Look forward to hanging out over here and getting to know some of you all.

Take care,
Russ


----------



## james1983 (Dec 23, 2007)

Welcome! I'm just getting into tangs right now, I've had Malawi since I started with cichlids about 7 years ago.


----------



## Iggy Newcastle (May 15, 2012)

Sweet!


----------



## Dezimir (Nov 2, 2014)

Looking forward to seeing your 72 and your 125 when you get a chance to take some pics.


----------



## DJRansome (Oct 29, 2005)

What are the dimensions of the tanks? Will you be adding females/removing males?


----------



## Razzo (Oct 17, 2007)

Thanks for the welcome to the Malawi forum 

At this point, to be honest, I don't know what I am doing. With that in mind, my goal is to learn and enjoy some new fish. If you have been on the Tang board, you know I like photography. LOL, with these fish, think I am going to have to increase my shutter speed a tad :lol:

I enjoy new aquascape projects and am looking forward to beginning work on the 125.

I'll try to snap a few pics of the 72 over the next couple days and will post them in this thread.

The 72 gallon bow front is 48" long and the 125 is your typical 6' long tank.

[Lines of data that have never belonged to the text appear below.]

-- ==== Sys2Proof/Machine/Write.lean ====
section
/-! DEFINITION. A register write, field by field: access codes, change classes, and the quiesce rules of the blocks (R5 to R12, R87 and
each chapter's register rule). What a write starts beyond its fields is added by `Machine/Bus`. -/

namespace Sys2Proof.Machine

set_option cleanup.letToHave false

/-- The bits hi down to lo as a word. -/
def fieldMask (hi lo : Nat) : Word := BitVec.ofNat 64 ((2 ^ (hi + 1 - lo) - 1) <<< lo)

/-- What a register holds after one field of it takes its part of a store of v under the mask m (access codes of chapter 00); qok says
that a quiesce field is accepted. -/
def FieldSpec.store (f : FieldSpec) (qok : Bool) (cur v m : Word) : Word :=
  let b := fieldMask f.hi f.lo &&& m
  let put := (cur &&& ~~~b) ||| (v &&& b)
  match f.acc with
  | .rw | .rws | .wo => if f.cls == .quiesce && ! qok then cur else put
  | .w1c => cur &&& ~~~(v &&& b)
  | .sc => cur ||| (v &&& b)
  | .ro | .ros => cur

/-- A store of v under the mask m would change a quiesce field that is not accepted (R11). -/
def FieldSpec.violates (f : FieldSpec) (qok : Bool) (cur v m : Word) : Bool :=
  f.cls == .quiesce && ! qok && (f.acc == .rw || f.acc == .rws) && ((cur ^^^ v) &&& m &&& fieldMask f.hi f.lo) != 0

/-- A store changes a boundary field. -/
def FieldSpec.pends (f : FieldSpec) (cur v m : Word) : Bool :=
  f.cls == .boundary && (f.acc == .rw || f.acc == .rws) && ((cur ^^^ v) &&& m &&& fieldMask f.hi f.lo) != 0

/-- The port p is held and quiesced (R221). -/
def Dev.portQuiet (d : Dev) (p : Nat) : Bool := d.fbit F.BUF_PORT.HOLD [p] && d.fbit F.BUF_PORT.QUIESCED [p]

/-- The enabled port of a MAC slot is held and quiesced; a slot without a port has nothing that runs. -/
def Dev.slotQuiet (d : Dev) (s m : Nat) : Bool := (d.slotPort s m).all d.portQuiet

/-- The ingress stages of a slice are quiesced (R174). -/
def Dev.maiQuiet (d : Dev) (s : Nat) : Bool := d.fbit F.MAI_CTL.HOLD [s] && d.fbit F.MAI_STATUS.QUIESCED [s]
/-- The egress stages of a slice are quiesced (R174). -/
def Dev.maeQuiet (d : Dev) (s : Nat) : Bool := d.fbit F.MAE_CTL.HOLD [s] && d.fbit F.MAE_STATUS.QUIESCED [s]

/-- The port that a lane belongs to, if one is enabled. -/
def Dev.lanePort (d : Dev) (n : Nat) : Option Nat :=
  findFirst (fun p => d.fbit F.LN_PORT.EN [p] && d.portSlice p == n / 33 && decide (d.portSlot p ≤ n % 33) &&
    decide (n % 33 < d.portSlot p + d.portLanes p)) d.portList

/-- Whether the quiesce fields of a register are accepted now, by the rule of its block (R51, R52, R80, R147, R174, R193, R221, R246,
R269, R285, R316, R330, R350, R371). -/
def Dev.qAccepts (d : Dev) (n : RegName) (ix : List Nat) : Bool :=
  let i := ix.headD 0
  match n with
  | .TIM_CTL | .TIM_PTP_CLOCK | .CLK_CTL => ! d.fbit F.TIM_CTL.SERVO_EN []
  | .TIM_PORT => ! d.fbit F.TIM_PORT.EN ix
  | .CYC_CTL | .CYC_ANCHOR_SEC | .CYC_ANCHOR_NSF | .CYC_IN => d.cycState == 0
  | .CTL_CP => ! d.fbit F.CTL_CP.EN ix
  | .PRS_SCAN_CTL | .PRS_HKEY => d.fbit F.PRS_CTL.HOLD [i] && d.fbit F.PRS_STATUS.QUIESCED [i]
  | .MAI_STAGE | .MAI_LU | .MAI_CARRY => d.maiQuiet i
  | .MAE_STAGE | .MAE_LU => d.maeQuiet i
  | .TBL_DESC_A | .TBL_DESC_B | .TBL_KEY | .TBL_LEARN => d.maiQuiet i && d.maeQuiet i
  | .BUF_SP | .BUF_HDRM | .BUF_CTL => d.fbit F.BUF_CTL.HOLD [] && d.fbit F.BUF_STATUS.QUIESCED []
  | .BUF_PORT | .BUF_IPG_A | .BUF_IPG_B | .BUF_EQ => d.portQuiet i
  | .SPL_CTL => d.fbit F.SPL_CTL.HOLD ix && d.fbit F.SPL_STATUS.QUIESCED ix
  | .SPL_Q => d.portQuiet i && (List.range 16).all fun q => d.fget F.SPL_Q_STAT.PAGES [i, q] == 0
  | .QUE_SCH | .SHU_CTL => d.slotQuiet i (ix.getD 1 0)
  | .PEP_RING => ! d.fbit F.PEP_RING.EN ix
  | .LN_PORT => ! d.fbit F.LN_PORT.EN ix && d.portState i == 0
  | .LN_CFG => (d.lanePort i).all fun p => ! d.portUp p
  | .INJ_CTL | .INJ_MATCH_V | .INJ_MATCH_M | .INJ_SYM => ! d.fbit F.INJ_CTL.EN ix
  | .PWR_CTL | .PWR_RAIL => ! d.fbit F.PWR_CTL.LOOP_EN []
  | .FAB_CTL => ! d.fbit F.FAB_CTL.EN []
  | .FAB_STK_PORTS => ! d.fbit F.FAB_STK.EN []
  | _ => true

/-- Quiesce fields are accepted: by the block's rule, while REG_INIT is applied (R120), and in a slice between the end of DRAIN and the start
of RETURN (R398). -/
def Dev.qOpen (d : Dev) (n : RegName) (ix : List Nat) : Bool :=
  let a := n.addr ix
  d.qAccepts n ix || d.img.boot == .load ||
    (decide (0x4000000000 ≤ a) && d.fget F.GLB_REP_STATUS.STATE [] == 2 && d.rep.cur.any fun r => r.slice == (a - 0x4000000000) / 0x40000000)

/-- A boundary field of this register takes effect at once: its boundary is the cycle boundary and the cycle unit is STOPPED (R52). -/
def Dev.boundaryNow (d : Dev) (n : RegName) : Bool :=
  match n with
  | .CYC_CTL | .CYC_PERIOD | .SHU_SILL | .FAB_CTL => d.cycState == 0
  | .SHU_CTL => d.cycState == 0
  | _ => false

/-- A Q violation: the first is recorded in GLB_QVIOL, a later one sets OVERRUN, event 3 for each (R11, R24). -/
def Dev.qviol (d : Dev) (addr sq c : Nat) : Dev :=
  let d :=
    if d.fbit F.GLB_QVIOL.VALID [] then d.fset F.GLB_QVIOL.OVERRUN [] 1
    else d.fsets [(F.GLB_QVIOL.VALID, 1), (F.GLB_QVIOL.SEQ, sq), (F.GLB_QVIOL.CONTEXT, c), (F.GLB_QVIOL.ADDR, addr / 8 * 8)] []
  d.raise Ev.GLB_QVIOL 0 unitDev

/-- The fields of a register take a store of v under the mask m, each by its access code and class (R10 to R12, R87). -/
def Dev.storeFields (d : Dev) (n : RegName) (ix : List Nat) (v m : Word) : Dev :=
  let fs := n.spec.fields
  let qok := d.qOpen n ix
  let cur := d.rget n ix
  let new := fs.foldl (fun (w : Word) f => f.store qok w v m) cur
  let a := n.addr ix
  let pend := fs.any (fun f => f.pends cur v m) && ! d.boundaryNow n
  let d1 := if pend && (mget? d.inForce a).isNone then { d with inForce := mins d.inForce a cur } else d
  d1.rset n ix new

/-- Whether every quiesce field in a store was accepted (R88). -/
def Dev.storeAccepted (d : Dev) (n : RegName) (ix : List Nat) (v m : Word) : Bool :=
  let qok := d.qOpen n ix
  let cur := d.rget n ix
  ! n.spec.fields.any fun f => f.violates qok cur v m

/-- A register write without what it starts: its fields, and the record of a dropped quiesce field (R11, R12). -/
def Dev.storeReg (d : Dev) (sq c : Nat) (n : RegName) (ix : List Nat) (v m : Word) : Dev :=
  let ok := d.storeAccepted n ix v m
  let d := d.storeFields n ix v m
  if ok then d else d.qviol (n.addr ix) sq c

/-- A whole-word store. -/
def allOnes : Word := BitVec.ofNat 64 (2 ^ 64 - 1)

end Sys2Proof.Machine
end

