/-- ADV (R139, R140, R142). -/
def parseAdv (x : Frame) (w : PWord) (nx : Nat) : ParseOut :=
  let mode := w.get 103 102
  let fbit := w.get 92 81
  let fw := w.get 80 76
  if w.get 55 0 ≠ 0 ∨ 5 < w.get 106 104 ∨ mode = 3 ∨ 15 < fw ∨ (mode = 2 ∧ 3 < fbit) then .illegal 2
  else
    let go := fun (len : Nat) =>
      if (mode ≠ 0 ∧ len < w.get 64 56) ∨ 65535 < x.parse.cur + len then ParseOut.malf 1
      else
        let k := w.get 106 104
        let hv := if w.get 107 107 = 1 then x.vec.hv.put (384 + 10 * k + 9) (384 + 10 * k) (min 1022 x.parse.cur) else x.vec.hv
        .next { x with vec := { x.vec with hv := hv }, parse := { x.parse with cur := x.parse.cur + len } } nx
    let scaled := fun (v : Nat) => v * 2 ^ w.get 75 74 + w.get 73 65
    match mode with
    | 0 => go (w.get 101 93)
    | 1 => x.read (x.fieldEnd fbit (fw + 1)) (go (scaled (x.field fbit (fw + 1))))
    | _ => go (scaled (x.parse.scratch.getD fbit 0))

/-- SEL (R139, R140). -/
def parseSel (x : Frame) (w : PWord) (nx : Nat) : ParseOut :=
  let off := w.get 107 102
  let src := w.get 101 100
  if w.get 88 84 ≠ 0 ∨ src = 3 ∨ (src = 2 ∧ 3 < off) then .illegal 2
  else
    let n := if src = 0 then 2 else 1
    let raw := if src = 2 then x.parse.scratch.getD off 0 else beNat (slice x.bytes (x.parse.cur + off) n)
    let kw := if w.get 95 92 = 0 then 16 else w.get 95 92
    let key := (raw >>> w.get 99 96) % 2 ^ kw
    let case := fun (k : Nat) => (w.get (83 - 28 * k) (68 - 28 * k), w.get (67 - 28 * k) (56 - 28 * k))
    let tgt := match findFirst (fun k => w.get (89 + k) (89 + k) == 1 && (case k).1 % 2 ^ kw == key) [0, 1, 2] with
      | some k => (case k).2
      | none => nx
    x.read (if src = 2 then 0 else x.parse.cur + off + n) (.next x tgt)

/-- CHK LENGTH (R141). -/
def parseChkLength (x : Frame) (w : PWord) (nx : Nat) : ParseOut :=
  let fbit := w.get 105 94
  let fw := w.get 93 89 + 1
  x.read (x.fieldEnd fbit fw) <|
    let f := x.field fbit fw
    let v := f * 2 ^ w.get 88 87 + w.get 86 78
    let rel := w.get 68 68 == 1
    if f < w.get 77 69 then .malf 1
    else if x.ended then
      let rem := x.bytes.length - 4 - x.parse.cur
      if (if rel then v != rem else decide (rem < v)) then .malf 1 else .next x nx
    else .next { x with parse := { x.parse with deferred := x.parse.deferred ++ [{ value := v, rel := rel, cur := x.parse.cur }] } } nx

/-- The ones' complement sum of a byte string (R141). -/
def onesSumBytes (l : List Byte) : Nat :=
  let rec go : List Byte → Nat
    | [] => 0
    | [a] => a.toNat * 256
    | a :: b :: l => a.toNat * 256 + b.toNat + go l
  let n := go l
  if n = 0 then 0 else (n - 1) % 65535 + 1

/-- CHK CSUM (R141). -/
def parseChkCsum (x : Frame) (w : PWord) (nx : Nat) : ParseOut :=
  let fbit := w.get 105 94
  let fw := w.get 93 89 + 1
  x.read (x.fieldEnd fbit fw) <|
    let n := x.field fbit fw * 2 ^ w.get 88 87 + w.get 86 78
    x.read (if n = 0 then 0 else x.parse.cur + n) <|
      if onesSumBytes (slice x.bytes x.parse.cur n) = 0xFFFF then .next x nx else .malf 3

/-- CHK OPTION (R141). -/
def parseChkOption (s : Nat) (x : Frame) (w : PWord) (nx : Nat) : ParseOut :=
  let fbit := w.get 105 94
  let fw := w.get 93 89 + 1
  x.read (x.fieldEnd fbit fw) <|
    if bitN (x.parse.get F.PRS_OPTSET.ALLOW [s, w.get 67 65]) (x.field fbit fw) then .next x nx else .malf 6

/-- A CHK word of kind k: its operand ranges, then its check. -/
def parseChk (k : Nat) (w : PWord) (go : ParseOut) : ParseOut :=
  if w.get 107 106 = 3 then .illegal 2
  else if w.get 107 106 ≠ k then .other
  else if w.get 64 0 ≠ 0 ∨ (if k = 2 then 5 else 15) < w.get 93 89 then .illegal 2
  else go

/-- SCAN (R139, R142): the window is checked once its place in the frame is known. -/
def parseScan (x : Frame) (w : PWord) (nx : Nat) : ParseOut :=
  let len := w.get 97 88
  if w.get 87 0 ≠ 0 ∨ len = 0 ∨ 512 < len then .illegal 2
  else if x.parse.scan.isSome then .illegal 3
  else
    let st := (if w.get 107 107 = 1 then x.parse.cur else 0) + w.get 106 98
    let past := decide (x.parse.window < st + len)
    let go : ParseOut := .next { x with vec := { x.vec with hv := x.vec.hv.put 493 493 1 }, parse := { x.parse with scan := some (st, len) } } nx
    if x.ended then
      if x.bytes.length - 4 ≤ st then .malf 0
      else if past ∧ x.parse.window < x.bytes.length then .malf 7 else go
    else if x.bytes.length ≤ st then .stall
    else if past then (if x.parse.window < x.bytes.length then .malf 7 else .stall)
    else go

/-- WAIT on BYTES (R140). -/
def parseWaitBytes (x : Frame) (w : PWord) (nx : Nat) : ParseOut :=
  let n := w.get 105 96
  if 1 < w.get 107 106 then .illegal 2
  else if w.get 107 106 ≠ 0 then .other
  else if w.get 19 0 ≠ 0 ∨ n = 0 ∨ 512 < n then .illegal 2
  else if x.ended then .next x (if x.parse.cur + n ≤ x.bytes.length - 4 then nx else w.get 95 84)
  else if x.parse.cur + n ≤ x.bytes.length then .next x nx
  else .stall

/-- WAIT on SCAN (R137, R140). -/
def parseWaitScan (x : Frame) (w : PWord) (nx : Nat) : ParseOut :=
  if 1 < w.get 107 106 then .illegal 2
  else if w.get 107 106 ≠ 1 then .other
  else if w.get 19 0 ≠ 0 then .illegal 2
  else if x.parse.scan.isNone then .illegal 3
  else if ! x.parse.scanDone then .stall
  else .next x (if bitsN x.vec.scanV 319 256 &&& w.get 83 20 = 0 then nx else w.get 95 84)

/-- SET (R139). -/
def parseSet (x : Frame) (w : PWord) (nx : Nat) : ParseOut :=
  if w.get 23 0 ≠ 0 then .illegal 2
  else
    let fl := (x.vec.hv.flags &&& (2 ^ 32 - 1 - w.get 75 44)) ||| w.get 107 76
    let k := w.get 41 40
    let imm := w.get 39 28
    let fw := w.get 27 24 + 1
    let put := fun (v : Nat) =>
      ParseOut.next { x with vec := { x.vec with hv := x.vec.hv.put 479 448 fl }, parse := { x.parse with scratch := x.parse.scratch.set k (v % 65536) } } nx
    let old := x.parse.scratch.getD k 0
    match w.get 43 42 with
    | 0 => put old
    | 1 => put imm
    | 2 => x.read (x.fieldEnd imm fw) (put (x.field imm fw))
    | _ => put (old - 1)

/-- HASH (R139). -/
def parseHash (x : Frame) (w : PWord) (nx : Nat) : ParseOut :=
  if w.get 102 0 ≠ 0 then .illegal 2
  else
    let p := w.get 106 103
    .next { x with parse := if w.get 107 107 = 1 then { x.parse with h1 := some p } else { x.parse with h0 := some p } } nx

/-- END (R139, R142). -/
def parseEnd (x : Frame) (w : PWord) : ParseOut :=
  if w.get 103 0 ≠ 0 then .illegal 2
  else .done x (if w.get 107 107 = 1 then some (w.get 106 104) else none)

Thanks again for the welcome to this forum. Looking forward to learning from you all  If I can return any Tang wisdom, I'd be happy to do so.

Cheers,
Russ


----------



## Razzo (Oct 17, 2007)

Please forgive the Tangs in the following pic. This is a pic of the 72 gallon bow front tank with a growout group of F1 Cyphotilapia gibberosa Mikula. I sold off those growout Mikula this past summer and this is, basically, the aquascape that my new Malawi fish are in. My plans for the 125 are to have a similar aquascape; however, I will probably swap out the black Tahitian Moon Sand and replace it with some CaribSea Sunset gold. Any feedback on the aquascape would be very much appreciated!


----------



## Razzo (Oct 17, 2007)

Whelp, they have been in their new home for a few hours. Thought I'd try to capture a few images. I discovered that the 1/60 & 1/80 shutter I use on my frontosa will not do the trick on these creatures :lol: Here are my first attempts at shooting my new Malawi cichlids. I am under exposed to be sure. How to fix that without losing shutter speed will be my task this Christmas break 

Here are my first shots in the Malawi forum


----------



## The Cichlid Guy (Oct 18, 2014)

Wow. =D>


----------



## Razzo (Oct 17, 2007)

I slowed the shutter a little 1/80 - still a little too underexposed. These are fun fish and fast. I like how they like to get your attention (not as suspicious as Tangs).

What color substrate do most people use to show off their colors?

Here's a couple pics from last night before going to bed slowing the shutter top 1/80:




























Thanks,
Russ


----------



## jw85 (Dec 24, 2013)

It seems like most people run a light sand, like pool filter sand. That's what I use, and I love it, but I've never experimented with dark. I've used both a black background and now a sand colored background. I don't remember much of a color difference when I changes it, other than I felt like I could just see the fish better.

I have really bright T5 lights. Some of my fish show better colors when the lights are off. Some show better color with them on. It may just take some trial and error, unless someone here has done a lot of experimenting.

Goofboy has a thread with pics somewhere of changing from black sand / BG to light sand / BG, if you want to see some shots.


----------



## Razzo (Oct 17, 2007)

What bulbs do you use in your T5. I've got a new dual T5 HO fixture on one of the frontosa tanks that I could move to the 72.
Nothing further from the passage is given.